Concept

Andrei Sakharov

Summary
Andrei Dmitrievich Sakharov (Андрей Дмитриевич Сахаров; 21 May 1921 14 December 1989) was a Soviet physicist and a Nobel Peace Prize laureate, which he was awarded in 1975 for emphasizing human rights around the world. Although he spent his career in physics in the Soviet program of nuclear weapons, overseeing the development of thermonuclear weapons, Sakharov also did fundamental work in understanding particle physics, magnetism, and physical cosmology.

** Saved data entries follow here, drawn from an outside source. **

-- ==== Sys2Proof/Machine/Recovery.lean ====
section
/-! DEFINITION. The commands and events of faults, the recovery ladder, the watchdogs and the safe state (chapter 18), with the ends of a
Vat clear and of a last gasp, which a package reset waits for, and the temperature sensors. -/

namespace Sys2Proof.Machine

/-! ## What a package reset waits for -/

def execVatClearDone (d : Die) (s : State) : Res :=
  onDie s d (if s.flag d F.VAT_STATUS_CLEAR_BUSY then (s.clearDone d).pkgAdvance else s)

/-- The last gasp ends after `written` records (R702, R803). -/
def execLastGaspEnd (written : Nat) (s : State) : Res := onPkg s (s.gaspEnd written).pkgAdvance

/-! ## Fault classes (R795, R796, R800) -/

/-- The classes of kind Condition. -/
def condClass (c : Nat) : Bool := [7, 8, 9, 10, 12, 13, 14].contains c

/-- An occurrence of an Event class, or a change of a Condition class, with the counts of the resets that classes 1 and 2 have caused and
the escalation of class 4 (log entry 131). -/
def State.faultDetect (s : State) (d c u : Nat) (on : Bool) : State :=
  if condClass c then s.condFault d c u on
  else if on = false then s
  else match c with
    | 1 => (s.latchFault d 1 u).engineCounted d (u % 64)
    | 2 => (s.latchFault d 2 u).clusterCounted d (u % 8)
    | 4 => s.reloadEscalate d u
    | _ => s.latchFault d c u

def execFaultDetect (d : Die) (c : Unit16) (u : BitVec 16) (on : Bool) (s : State) : Res := onDie s d (s.faultDetect d c u.toNat on)

/-- A rung 2 reset that overran its bound, or whose reload failed. -/
def State.reloadFailed (s : State) (d : Nat) : ResetScope → State
  | .region q => if s.regionBusy d q then (s.clrBit d F.ARC_REGION_RST_BUSY q).regionFail d q else s
  | .unit u =>
    let v := u.toNat % 0x2000 + d * 0x2000
    let named := s.flag d F.RCV_UNIT_RST_GO && s.get d F.RCV_UNIT_RST_UID % 0x2000 == v % 0x2000
    (if named then s.unitResult d 4 else s).reloadEscalate d v

def execReloadFail (d : Die) (scope : ResetScope) (s : State) : Res := onDie s d (s.reloadFailed d scope)

/-! ## Rung 2 (R67 to R69, R799) -/

def execRegionResetReq (d : Die) (q : Fin 4) (s : State) : Res := onDie s d (s.regionReset d q 0 0)
def execRegionResetDone (d : Die) (q : Fin 4) (s : State) : Res := onDie s d (s.regionDone d q)

/-- RCV_UNIT_RST written with GO; a request while one is in progress on the die changes nothing. -/
def State.unitGo (s : State) (d u trig : Nat) : State :=
  if s.flag d F.RCV_UNIT_RST_GO then s
  else
    let s := s.puts d [(F.RCV_UNIT_RST_UID, u), (F.RCV_UNIT_RST_GO, 1), (F.RCV_UNIT_RST_RESULT, 0)]
    (s.unitRequest d u trig true).2

def execUnitRstGo (d : Die) (u : BitVec 16) (s : State) : Res := onDie s d (s.unitGo d u.toNat 0)

/-! ## Rungs 3 and 4 (R803 to R805) -/

def execPkgReset (s : State) : Res := onPkg s (s.pkgDecide 0 0)

/-- RESET_N low for 1 µs; a shorter pulse only breaks the guarantee (R804, R808). -/
def State.resetLow (s : State) (short : Bool) : State :=
  if short then (if s.powered then s.breakCond 2 else s)
  else
    let s := s.modRcv (fun r => { r with resetN := true })
    if s.powered then s.pkgDecide 5 0 else s

def execResetNAssert (short : Bool) (s : State) : Res := .next (s.resetLow short)

def execResetNRelease (s : State) : Res :=
  let s := s.modRcv (fun r => { r with resetN := false })
  .next (if s.powered then s.pkgAdvance else s)

def execRung4 (s : State) : Res := onPkg s (s.rung4 0 0)

/-- RUNG4_MS has passed: the wake sequence runs, with LAST_WAKE 3. -/
def State.rung4Wake (s : State) : State :=
  if s.rcv.pkg = .off4 then
    let s := s.modRcv (fun r => { r with pkg := .idle })
    (s.count 0 F.RCV_STATUS_RUNG4 1).beginWake 3 0
  else s

def execRung4OffExpire (s : State) : Res := .next s.rung4Wake

/-! ## Watchdogs (R806, R807) -/

def execWdogEn (s : State) : Res := onPkg s (s.putFlag 0 F.RCV_WDOG_EN true)

/-- The host watchdog expires: it runs in ACTIVE and TRIM once enabled. -/
def State.wdogFire (s : State) : State :=
  if s.flag 0 F.RCV_WDOG_EN then
    let s := (s.putFlag 0 F.RCV_WDOG_EXPIRED true).latchFault 0 11 (uid 0 0x0D 0)
    match s.get 0 F.RCV_WDOG_ACT with
    | 0 => s
    | 2 => s.rung4 4 0
    | _ => s.pkgDecide 4 0
  else s

/-- A kick: the key restarts the count, which is the environment's; any other value expires the watchdog. -/
def execWdogKick (key : BitVec 16) (s : State) : Res :=
  onPkg s (if key = 0x4B1C then s.put 0 F.RCV_WDOG_KICK_KEY key.toNat else (s.put 0 F.RCV_WDOG_KICK_KEY key.toNat).wdogFire)

def execWdogExpire (s : State) : Res := onPkg s (if s.pstate < 2 then s.wdogFire else s)

/-- Whether a cluster holds a frame in one of its queues. -/
def State.holdsFrame (s : State) (d c : Nat) : Bool := [0, 1, 2, 3].any (fun q => !(s.queued d c q).isEmpty)

def execQstall (d : Die) (c : Unit8) (s : State) : Res :=
  onDie s d (if s.get d F.RCV_QSTALL_STALL_MS ≠ 0 ∧ s.domOn d c ∧ s.holdsFrame d c then
    (((s.count d F.RCV_QSTALL_COUNT 1).latchFault d 3 (clUid d c)).clusterAct d c 2 3)
  else s)

/-! ## Safe state (R810 to R813) -/

/-- SAFE_N low for 1 µs; without VAON only the pin's level counts. -/
def execSafeNAssert (s : State) : Res :=
  let s := s.putFlag 0 F.RCV_STATUS_SAFE_PIN true
  .next (if s.pwr.mode = .off then s else s.safeEnter 6)

def execSafeNRelease (s : State) : Res := .next (s.putFlag 0 F.RCV_STATUS_SAFE_PIN false)

def State.safeRequest (s : State) (on : Bool) (trig : Nat) : State :=
  let s := s.putFlag 0 F.RCV_STATUS_SAFE_REQ on
  if on then s.safeEnter trig else s

def execSafeSet (s : State) : Res := onPkg s (s.safeRequest true 0)
def execSafeClr (s : State) : Res := onPkg s (s.safeRequest false 0)
def execSafeExit (s : State) : Res := onPkg s (s.safeExitNow 0).2

/-! ## ALARM_CLR and COND_CLR (R809, R814) -/

/-- Every latched bit of an inactive class clears, and the recorders' alarms are cleared where R687 allows. -/
def State.alarmClear (s : State) : State :=
  s.eachDie (fun d a =>
    let a := a.put d F.RCV_FAULT_LATCHED (a.get d F.RCV_FAULT_LATCHED &&& a.get d F.RCV_FAULT_ACTIVE)
    if a.powered ∧ a.flag d F.ERC_STATUS_C0_OVF = false then a.putFlag d F.ERC_STATUS_ALARM false else a)

def execAlarmClr (s : State) : Res := onPkg s s.alarmClear
def execCondClr (s : State) : Res := onPkg s (s.put 0 F.RCV_STATUS_COND 0)

/-! ## Temperature (R795, R880, R887) -/

/-- A sensor's reading in units of 0.125 °C, two's complement. -/
def State.temp (s : State) (d k : Nat) : Int := toSigned 12 (s.get d (F.ELX_TEMP_TEMP k))

/-- Whether a sensor of a die reads above a limit in units of 0.125 °C. -/
def State.hotter (s : State) (d : Nat) (lim : Int) : Bool :=
  (List.range 5).any (fun k => s.flag d (F.ELX_TEMP_VALID k) && decide (lim < s.temp d k))

/-- A conversion of a sensor that measures `mC` m°C before its TEMP_OFS. The rounding to 0.125 °C is a free value. -/
def State.convert (s : State) (d k : Nat) (mC : Int) : State :=
  let t := mC + s.calEff d 9 k
  let f := s.freeVal 2
  let r : Int × State := if t % 125 = 0 then (t / 125, s) else (t / 125 + f.1, f.2)
  let v := clampInt (-2048) 2047 r.1
  let s := (r.2.put d (F.ELX_TEMP_TEMP k) (ofSigned 12 v)).putFlag d (F.ELX_TEMP_VALID k) true
  let s := if s.rcv.temps.contains d = false ∨ toSigned 12 (s.get d F.ELX_TEMP_MAX_MAX) < v then
      ((s.put d F.ELX_TEMP_MAX_MAX (ofSigned 12 v)).put d F.ELX_TEMP_MAX_SENSOR k).modRcv (fun x => { x with
        temps := if x.temps.contains d then x.temps else x.temps ++ [d] })
    else s
  let hot := s.hotter d 1000
  let s := if hot ∧ s.flag d F.ELX_STATUS_TEMP_HIGH = false then s.putFlag d F.ELX_EVENT_TEMP_HIGH true else s
  (s.putFlag d F.ELX_STATUS_TEMP_HIGH hot).condFault d 13 (uid d 0x0D 0) hot

def execTempConversion (d : Die) (k : Fin 5) (mC : Int) (s : State) : Res := onDie s d (s.convert d k mC)

/-- A sensor above 135 °C for 1 ms, or none any longer. -/
def State.tempCrit (s : State) (d : Nat) (on : Bool) : State :=
  if on ≠ s.hotter d 1080 then s
  else
    let s := if on ∧ s.flag d F.ELX_STATUS_TEMP_CRIT = false then s.putFlag d F.ELX_EVENT_TEMP_CRIT true else s
    let s := s.modRcv (fun r => { r with hot := if on then r.hot.filter (· != d) ++ [d] else r.hot.filter (· != d) })
    let s := (s.putFlag d F.ELX_STATUS_TEMP_CRIT on).condFault d 14 (uid d 0x0D 0) on
    if on then s.safeEnter 7 else s

def execTempCrit (d : Die) (on : Bool) (s : State) : Res := onDie s d (s.tempCrit d on)

end Sys2Proof.Machine
end

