-- ==== Sys2Proof/Machine/Dispatch.lean ====
section
/-! DEFINITION. One arm per command: the call of its meaning. -/

namespace Sys2Proof.Machine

Sakaharov is mostly known for his political activism for individual freedom, human rights, civil liberties and reforms in Russia, for which, he was deemed as a dissident and faced persecution from the Soviet establishment. In his memory, the Sakharov Prize is established by the European Parliament which is awarded annually for the people and organizations dedicated to human rights and freedoms. Andrei Dmitrievich Sakharov was born in Moscow on 21 May 1921, in Russian family. His father, Dmitri Ivanovich Sakharov, was a physics professor at the Second Moscow State University and an amateur pianist. His grandfather, Ivan, was a lawyer in the former Russian Empire who had displayed respect for social awareness and humanitarian principles (including advocating the abolition of capital punishment). Sakharov's mother, Yekaterina Alekseevna Sofiano, was a daughter of Aleksey Semenovich Sofiano, a general in the Tsarist Russian Army. Sakharov's parents and paternal grandmother, Maria Petrovna, largely shaped his personality; his mother and grandmother were members of the Russian Orthodox Church, although his father was a non-believer. When Andrei was about thirteen, he realized that he did not believe in God. However, despite being an atheist, he did believe in a "guiding principle" that transcends the physical laws. After schooling, Sakharov studied physics at the Moscow State University in 1938 and, following evacuation in 1941 during the Eastern Front with Germany, he graduated in Aşgabat in Turkmenistan. In 1943, he married Klavdia Alekseyevna Vikhireva, with whom he raised two daughters and a son.